• [EXERCISE PROMPT]: Among the lines below, copy exactly those from the one with "(hs : s.egrSeq" through the one with "exec .egrEmit s", counting both ends.

◇ ◇ ◇ ◇

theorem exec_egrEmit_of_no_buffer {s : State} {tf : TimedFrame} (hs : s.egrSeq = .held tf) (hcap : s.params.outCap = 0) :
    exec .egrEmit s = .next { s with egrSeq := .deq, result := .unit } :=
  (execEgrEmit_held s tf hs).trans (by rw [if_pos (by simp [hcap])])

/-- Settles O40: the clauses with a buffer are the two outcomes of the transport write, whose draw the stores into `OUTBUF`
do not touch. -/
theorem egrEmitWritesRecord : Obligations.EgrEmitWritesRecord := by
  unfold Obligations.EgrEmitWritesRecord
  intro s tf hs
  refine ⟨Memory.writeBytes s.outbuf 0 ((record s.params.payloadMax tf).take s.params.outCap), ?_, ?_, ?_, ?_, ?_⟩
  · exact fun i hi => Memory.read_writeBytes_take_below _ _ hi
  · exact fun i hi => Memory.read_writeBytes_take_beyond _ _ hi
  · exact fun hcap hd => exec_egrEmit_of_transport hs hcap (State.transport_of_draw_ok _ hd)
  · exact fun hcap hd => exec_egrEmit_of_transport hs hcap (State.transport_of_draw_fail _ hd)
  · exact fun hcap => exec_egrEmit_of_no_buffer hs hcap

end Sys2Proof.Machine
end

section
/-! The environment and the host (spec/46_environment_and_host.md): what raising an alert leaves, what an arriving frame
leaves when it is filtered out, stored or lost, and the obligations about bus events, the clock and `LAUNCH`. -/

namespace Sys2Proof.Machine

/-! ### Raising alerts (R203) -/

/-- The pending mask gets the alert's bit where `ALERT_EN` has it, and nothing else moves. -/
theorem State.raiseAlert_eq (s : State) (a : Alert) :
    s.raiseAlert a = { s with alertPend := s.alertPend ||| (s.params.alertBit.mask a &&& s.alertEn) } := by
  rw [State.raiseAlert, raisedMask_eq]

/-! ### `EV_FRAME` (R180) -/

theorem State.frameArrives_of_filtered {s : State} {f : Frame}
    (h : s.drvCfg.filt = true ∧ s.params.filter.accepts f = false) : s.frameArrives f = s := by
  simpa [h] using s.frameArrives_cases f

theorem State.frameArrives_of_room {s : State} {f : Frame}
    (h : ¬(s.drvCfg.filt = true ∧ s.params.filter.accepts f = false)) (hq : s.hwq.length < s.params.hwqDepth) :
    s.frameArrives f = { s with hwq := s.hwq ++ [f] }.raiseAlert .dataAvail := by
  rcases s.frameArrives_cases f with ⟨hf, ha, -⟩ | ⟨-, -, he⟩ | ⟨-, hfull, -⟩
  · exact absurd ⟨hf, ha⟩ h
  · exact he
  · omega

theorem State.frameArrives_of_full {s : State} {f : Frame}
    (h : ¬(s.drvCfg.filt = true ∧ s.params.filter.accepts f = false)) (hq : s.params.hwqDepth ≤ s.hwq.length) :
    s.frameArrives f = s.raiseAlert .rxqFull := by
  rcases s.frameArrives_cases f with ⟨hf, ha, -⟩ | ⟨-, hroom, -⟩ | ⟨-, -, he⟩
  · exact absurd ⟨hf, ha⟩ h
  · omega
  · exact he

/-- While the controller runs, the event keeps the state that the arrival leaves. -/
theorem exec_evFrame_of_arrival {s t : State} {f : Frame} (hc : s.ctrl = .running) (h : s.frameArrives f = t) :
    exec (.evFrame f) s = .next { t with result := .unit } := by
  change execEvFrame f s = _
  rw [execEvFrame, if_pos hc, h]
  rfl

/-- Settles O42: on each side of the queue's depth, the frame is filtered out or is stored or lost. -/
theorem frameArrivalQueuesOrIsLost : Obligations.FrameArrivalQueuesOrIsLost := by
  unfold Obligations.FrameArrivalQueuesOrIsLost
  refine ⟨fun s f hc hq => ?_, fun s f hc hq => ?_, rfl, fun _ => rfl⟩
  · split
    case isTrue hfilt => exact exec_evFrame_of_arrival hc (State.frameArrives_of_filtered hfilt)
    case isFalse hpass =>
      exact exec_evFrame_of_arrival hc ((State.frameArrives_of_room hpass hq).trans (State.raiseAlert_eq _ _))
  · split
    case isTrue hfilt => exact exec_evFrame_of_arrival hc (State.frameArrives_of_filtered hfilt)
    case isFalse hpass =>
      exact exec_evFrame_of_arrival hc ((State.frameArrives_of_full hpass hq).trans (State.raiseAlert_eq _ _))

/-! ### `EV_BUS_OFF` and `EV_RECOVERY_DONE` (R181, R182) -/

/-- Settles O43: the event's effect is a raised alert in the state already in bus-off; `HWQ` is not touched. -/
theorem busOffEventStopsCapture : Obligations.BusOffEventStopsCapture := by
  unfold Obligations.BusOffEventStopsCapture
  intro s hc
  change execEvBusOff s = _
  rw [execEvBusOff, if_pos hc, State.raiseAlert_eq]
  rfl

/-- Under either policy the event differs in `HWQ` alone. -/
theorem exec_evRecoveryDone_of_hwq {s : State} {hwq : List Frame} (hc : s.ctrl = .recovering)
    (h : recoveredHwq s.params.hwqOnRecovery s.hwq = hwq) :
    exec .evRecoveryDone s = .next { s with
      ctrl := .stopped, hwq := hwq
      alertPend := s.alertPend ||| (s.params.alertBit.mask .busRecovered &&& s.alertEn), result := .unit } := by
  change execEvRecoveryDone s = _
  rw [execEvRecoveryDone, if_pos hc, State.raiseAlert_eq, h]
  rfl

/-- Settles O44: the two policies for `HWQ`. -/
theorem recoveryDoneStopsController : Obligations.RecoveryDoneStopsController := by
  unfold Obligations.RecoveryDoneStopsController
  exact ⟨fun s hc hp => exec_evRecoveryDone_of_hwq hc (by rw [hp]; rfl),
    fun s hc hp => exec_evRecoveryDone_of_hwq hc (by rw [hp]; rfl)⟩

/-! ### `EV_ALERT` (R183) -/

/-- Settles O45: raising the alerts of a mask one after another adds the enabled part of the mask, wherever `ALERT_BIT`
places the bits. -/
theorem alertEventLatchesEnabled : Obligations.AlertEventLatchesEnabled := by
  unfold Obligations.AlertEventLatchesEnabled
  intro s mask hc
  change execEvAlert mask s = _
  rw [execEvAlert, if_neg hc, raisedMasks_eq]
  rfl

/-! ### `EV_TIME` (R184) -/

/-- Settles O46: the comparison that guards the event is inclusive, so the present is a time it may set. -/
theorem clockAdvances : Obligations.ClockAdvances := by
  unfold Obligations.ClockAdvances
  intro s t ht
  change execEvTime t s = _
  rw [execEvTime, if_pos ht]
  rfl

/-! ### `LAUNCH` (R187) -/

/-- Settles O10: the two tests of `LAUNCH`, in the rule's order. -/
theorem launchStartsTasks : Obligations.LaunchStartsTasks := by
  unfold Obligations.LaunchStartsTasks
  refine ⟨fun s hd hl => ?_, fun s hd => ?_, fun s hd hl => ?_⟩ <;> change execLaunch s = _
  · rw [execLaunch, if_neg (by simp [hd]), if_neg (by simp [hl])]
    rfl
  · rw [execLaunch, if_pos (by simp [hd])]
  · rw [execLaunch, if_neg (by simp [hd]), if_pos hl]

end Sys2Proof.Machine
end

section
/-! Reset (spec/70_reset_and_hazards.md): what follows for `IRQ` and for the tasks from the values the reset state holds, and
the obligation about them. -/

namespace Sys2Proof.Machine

◇ ◇ ◇ ◇

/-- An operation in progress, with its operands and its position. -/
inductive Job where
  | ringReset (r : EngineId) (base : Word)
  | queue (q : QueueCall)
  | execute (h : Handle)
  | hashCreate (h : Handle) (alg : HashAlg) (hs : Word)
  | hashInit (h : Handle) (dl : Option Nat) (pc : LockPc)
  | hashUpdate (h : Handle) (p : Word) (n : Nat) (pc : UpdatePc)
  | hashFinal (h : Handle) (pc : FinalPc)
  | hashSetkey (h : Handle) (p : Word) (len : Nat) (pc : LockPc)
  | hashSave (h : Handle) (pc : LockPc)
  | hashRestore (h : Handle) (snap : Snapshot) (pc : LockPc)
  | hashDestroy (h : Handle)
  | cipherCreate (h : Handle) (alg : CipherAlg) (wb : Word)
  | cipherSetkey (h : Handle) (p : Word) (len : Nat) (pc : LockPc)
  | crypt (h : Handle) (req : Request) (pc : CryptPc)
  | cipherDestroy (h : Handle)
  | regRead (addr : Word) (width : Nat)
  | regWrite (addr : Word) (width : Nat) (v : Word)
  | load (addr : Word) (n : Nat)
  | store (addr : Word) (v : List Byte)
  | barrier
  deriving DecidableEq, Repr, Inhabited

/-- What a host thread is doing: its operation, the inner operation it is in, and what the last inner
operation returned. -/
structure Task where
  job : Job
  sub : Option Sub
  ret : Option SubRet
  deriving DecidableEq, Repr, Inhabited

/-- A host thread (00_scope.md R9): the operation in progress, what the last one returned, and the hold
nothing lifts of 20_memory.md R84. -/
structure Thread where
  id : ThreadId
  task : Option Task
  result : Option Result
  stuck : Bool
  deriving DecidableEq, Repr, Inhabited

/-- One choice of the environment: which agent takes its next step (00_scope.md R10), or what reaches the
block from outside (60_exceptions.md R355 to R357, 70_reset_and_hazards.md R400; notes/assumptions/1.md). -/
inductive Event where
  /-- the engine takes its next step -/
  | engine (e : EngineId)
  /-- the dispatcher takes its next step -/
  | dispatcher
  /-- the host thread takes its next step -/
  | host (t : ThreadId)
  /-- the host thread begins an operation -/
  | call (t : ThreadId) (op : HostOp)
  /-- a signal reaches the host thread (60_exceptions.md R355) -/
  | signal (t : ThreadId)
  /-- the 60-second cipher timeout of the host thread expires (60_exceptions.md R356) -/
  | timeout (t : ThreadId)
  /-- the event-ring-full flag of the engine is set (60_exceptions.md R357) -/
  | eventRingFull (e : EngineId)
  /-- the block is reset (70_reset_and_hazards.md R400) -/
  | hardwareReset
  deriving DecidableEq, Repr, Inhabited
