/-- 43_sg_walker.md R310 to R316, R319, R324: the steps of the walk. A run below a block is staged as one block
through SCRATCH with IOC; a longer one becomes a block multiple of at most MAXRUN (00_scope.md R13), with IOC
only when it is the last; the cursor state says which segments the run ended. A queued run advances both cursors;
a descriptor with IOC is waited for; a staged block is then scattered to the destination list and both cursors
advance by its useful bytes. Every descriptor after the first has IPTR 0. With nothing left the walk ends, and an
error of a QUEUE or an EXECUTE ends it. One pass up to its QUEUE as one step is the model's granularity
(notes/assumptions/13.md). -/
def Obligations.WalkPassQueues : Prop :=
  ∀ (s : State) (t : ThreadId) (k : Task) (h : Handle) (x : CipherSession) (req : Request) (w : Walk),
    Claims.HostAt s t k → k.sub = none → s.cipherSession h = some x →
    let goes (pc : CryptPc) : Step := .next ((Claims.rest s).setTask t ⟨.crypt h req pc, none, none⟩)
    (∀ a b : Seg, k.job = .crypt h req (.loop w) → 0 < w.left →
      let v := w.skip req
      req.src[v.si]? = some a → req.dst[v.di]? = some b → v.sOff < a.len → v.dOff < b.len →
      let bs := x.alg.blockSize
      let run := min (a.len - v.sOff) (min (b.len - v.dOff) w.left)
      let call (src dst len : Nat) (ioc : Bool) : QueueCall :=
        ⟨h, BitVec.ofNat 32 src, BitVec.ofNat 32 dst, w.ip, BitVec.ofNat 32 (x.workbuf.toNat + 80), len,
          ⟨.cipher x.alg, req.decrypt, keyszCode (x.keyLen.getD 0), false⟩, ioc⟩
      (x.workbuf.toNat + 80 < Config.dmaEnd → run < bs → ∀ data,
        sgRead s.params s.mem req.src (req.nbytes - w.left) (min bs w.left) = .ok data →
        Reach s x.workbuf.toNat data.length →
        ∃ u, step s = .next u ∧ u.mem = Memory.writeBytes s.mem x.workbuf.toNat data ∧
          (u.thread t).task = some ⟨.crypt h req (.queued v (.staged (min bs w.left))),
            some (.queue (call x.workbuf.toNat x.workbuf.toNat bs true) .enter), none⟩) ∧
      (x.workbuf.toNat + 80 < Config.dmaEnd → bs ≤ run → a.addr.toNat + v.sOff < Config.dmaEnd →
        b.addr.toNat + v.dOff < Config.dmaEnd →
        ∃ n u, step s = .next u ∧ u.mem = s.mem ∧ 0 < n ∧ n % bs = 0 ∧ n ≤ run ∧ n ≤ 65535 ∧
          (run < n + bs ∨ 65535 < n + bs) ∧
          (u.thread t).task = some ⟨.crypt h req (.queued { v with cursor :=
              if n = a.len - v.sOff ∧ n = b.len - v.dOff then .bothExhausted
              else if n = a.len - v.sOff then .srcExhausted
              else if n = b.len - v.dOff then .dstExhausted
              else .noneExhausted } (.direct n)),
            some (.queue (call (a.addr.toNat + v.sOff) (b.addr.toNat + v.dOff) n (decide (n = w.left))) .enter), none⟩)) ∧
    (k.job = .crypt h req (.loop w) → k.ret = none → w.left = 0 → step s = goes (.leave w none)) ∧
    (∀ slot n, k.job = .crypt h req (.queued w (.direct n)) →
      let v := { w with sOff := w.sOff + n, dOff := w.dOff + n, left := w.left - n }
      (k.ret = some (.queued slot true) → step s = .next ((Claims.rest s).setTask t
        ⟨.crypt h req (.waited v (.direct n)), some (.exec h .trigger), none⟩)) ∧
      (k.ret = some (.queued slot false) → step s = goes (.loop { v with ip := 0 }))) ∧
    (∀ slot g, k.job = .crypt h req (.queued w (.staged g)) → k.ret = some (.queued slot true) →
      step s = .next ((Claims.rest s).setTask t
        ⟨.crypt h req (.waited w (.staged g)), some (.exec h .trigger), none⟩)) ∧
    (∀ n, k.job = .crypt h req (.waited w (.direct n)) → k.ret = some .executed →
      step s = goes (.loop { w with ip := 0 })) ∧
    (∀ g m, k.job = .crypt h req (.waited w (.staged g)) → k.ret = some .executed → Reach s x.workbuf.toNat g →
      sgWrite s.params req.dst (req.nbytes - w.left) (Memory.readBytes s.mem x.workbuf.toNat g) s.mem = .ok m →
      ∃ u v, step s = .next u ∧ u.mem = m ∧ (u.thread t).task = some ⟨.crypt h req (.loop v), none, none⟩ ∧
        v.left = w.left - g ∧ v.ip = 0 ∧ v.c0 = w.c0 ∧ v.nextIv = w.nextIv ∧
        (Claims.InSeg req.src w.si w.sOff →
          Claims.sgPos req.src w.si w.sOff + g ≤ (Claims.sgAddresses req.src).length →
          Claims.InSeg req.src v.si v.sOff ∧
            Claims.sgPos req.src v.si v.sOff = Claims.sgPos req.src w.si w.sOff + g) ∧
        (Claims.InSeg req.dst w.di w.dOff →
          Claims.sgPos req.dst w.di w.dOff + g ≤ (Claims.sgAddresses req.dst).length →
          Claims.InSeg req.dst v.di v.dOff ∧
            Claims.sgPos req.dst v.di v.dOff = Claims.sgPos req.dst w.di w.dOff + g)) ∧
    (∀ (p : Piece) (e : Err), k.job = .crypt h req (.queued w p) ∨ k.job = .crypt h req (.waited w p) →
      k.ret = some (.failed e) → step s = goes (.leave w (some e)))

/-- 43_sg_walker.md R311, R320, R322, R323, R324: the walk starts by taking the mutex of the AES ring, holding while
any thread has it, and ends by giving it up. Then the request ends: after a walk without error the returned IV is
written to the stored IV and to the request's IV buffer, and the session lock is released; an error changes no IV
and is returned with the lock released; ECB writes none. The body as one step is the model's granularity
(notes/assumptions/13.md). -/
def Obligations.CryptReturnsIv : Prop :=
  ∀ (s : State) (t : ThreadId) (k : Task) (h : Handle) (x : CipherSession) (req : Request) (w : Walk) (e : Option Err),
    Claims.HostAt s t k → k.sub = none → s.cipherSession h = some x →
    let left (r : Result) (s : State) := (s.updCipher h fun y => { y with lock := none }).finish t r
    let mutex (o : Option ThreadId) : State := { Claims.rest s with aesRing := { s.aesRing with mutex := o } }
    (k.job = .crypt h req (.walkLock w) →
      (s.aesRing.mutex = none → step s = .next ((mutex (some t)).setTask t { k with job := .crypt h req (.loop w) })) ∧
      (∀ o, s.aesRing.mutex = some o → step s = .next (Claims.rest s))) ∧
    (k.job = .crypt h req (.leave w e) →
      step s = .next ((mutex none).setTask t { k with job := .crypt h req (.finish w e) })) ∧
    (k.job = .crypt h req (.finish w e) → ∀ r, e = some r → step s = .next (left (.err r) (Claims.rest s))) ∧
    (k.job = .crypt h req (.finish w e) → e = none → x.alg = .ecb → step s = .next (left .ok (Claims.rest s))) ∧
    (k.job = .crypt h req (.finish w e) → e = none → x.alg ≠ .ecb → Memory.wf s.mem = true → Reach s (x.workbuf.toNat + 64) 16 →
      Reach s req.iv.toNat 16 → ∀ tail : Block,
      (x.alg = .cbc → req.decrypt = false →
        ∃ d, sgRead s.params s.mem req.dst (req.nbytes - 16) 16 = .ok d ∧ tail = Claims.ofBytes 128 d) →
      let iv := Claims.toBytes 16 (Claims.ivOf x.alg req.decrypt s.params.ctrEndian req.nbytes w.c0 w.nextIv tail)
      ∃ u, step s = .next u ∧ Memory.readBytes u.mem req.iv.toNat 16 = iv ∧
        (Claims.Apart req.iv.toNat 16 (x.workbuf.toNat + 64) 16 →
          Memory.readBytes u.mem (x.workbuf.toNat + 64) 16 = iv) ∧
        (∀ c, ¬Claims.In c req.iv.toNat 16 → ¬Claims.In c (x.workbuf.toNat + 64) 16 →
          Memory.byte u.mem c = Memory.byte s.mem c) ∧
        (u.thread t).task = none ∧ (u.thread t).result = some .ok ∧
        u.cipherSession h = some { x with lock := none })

◇ ◇ ◇ ◇

• [YOUR SOLUTION]:
theorem exec_egrEmit_of_no_buffer {s : State} {tf : TimedFrame} (hs : s.egrSeq = .held tf) (hcap : s.params.outCap = 0) :
    exec .egrEmit s = .next { s with egrSeq := .deq, result := .unit } :=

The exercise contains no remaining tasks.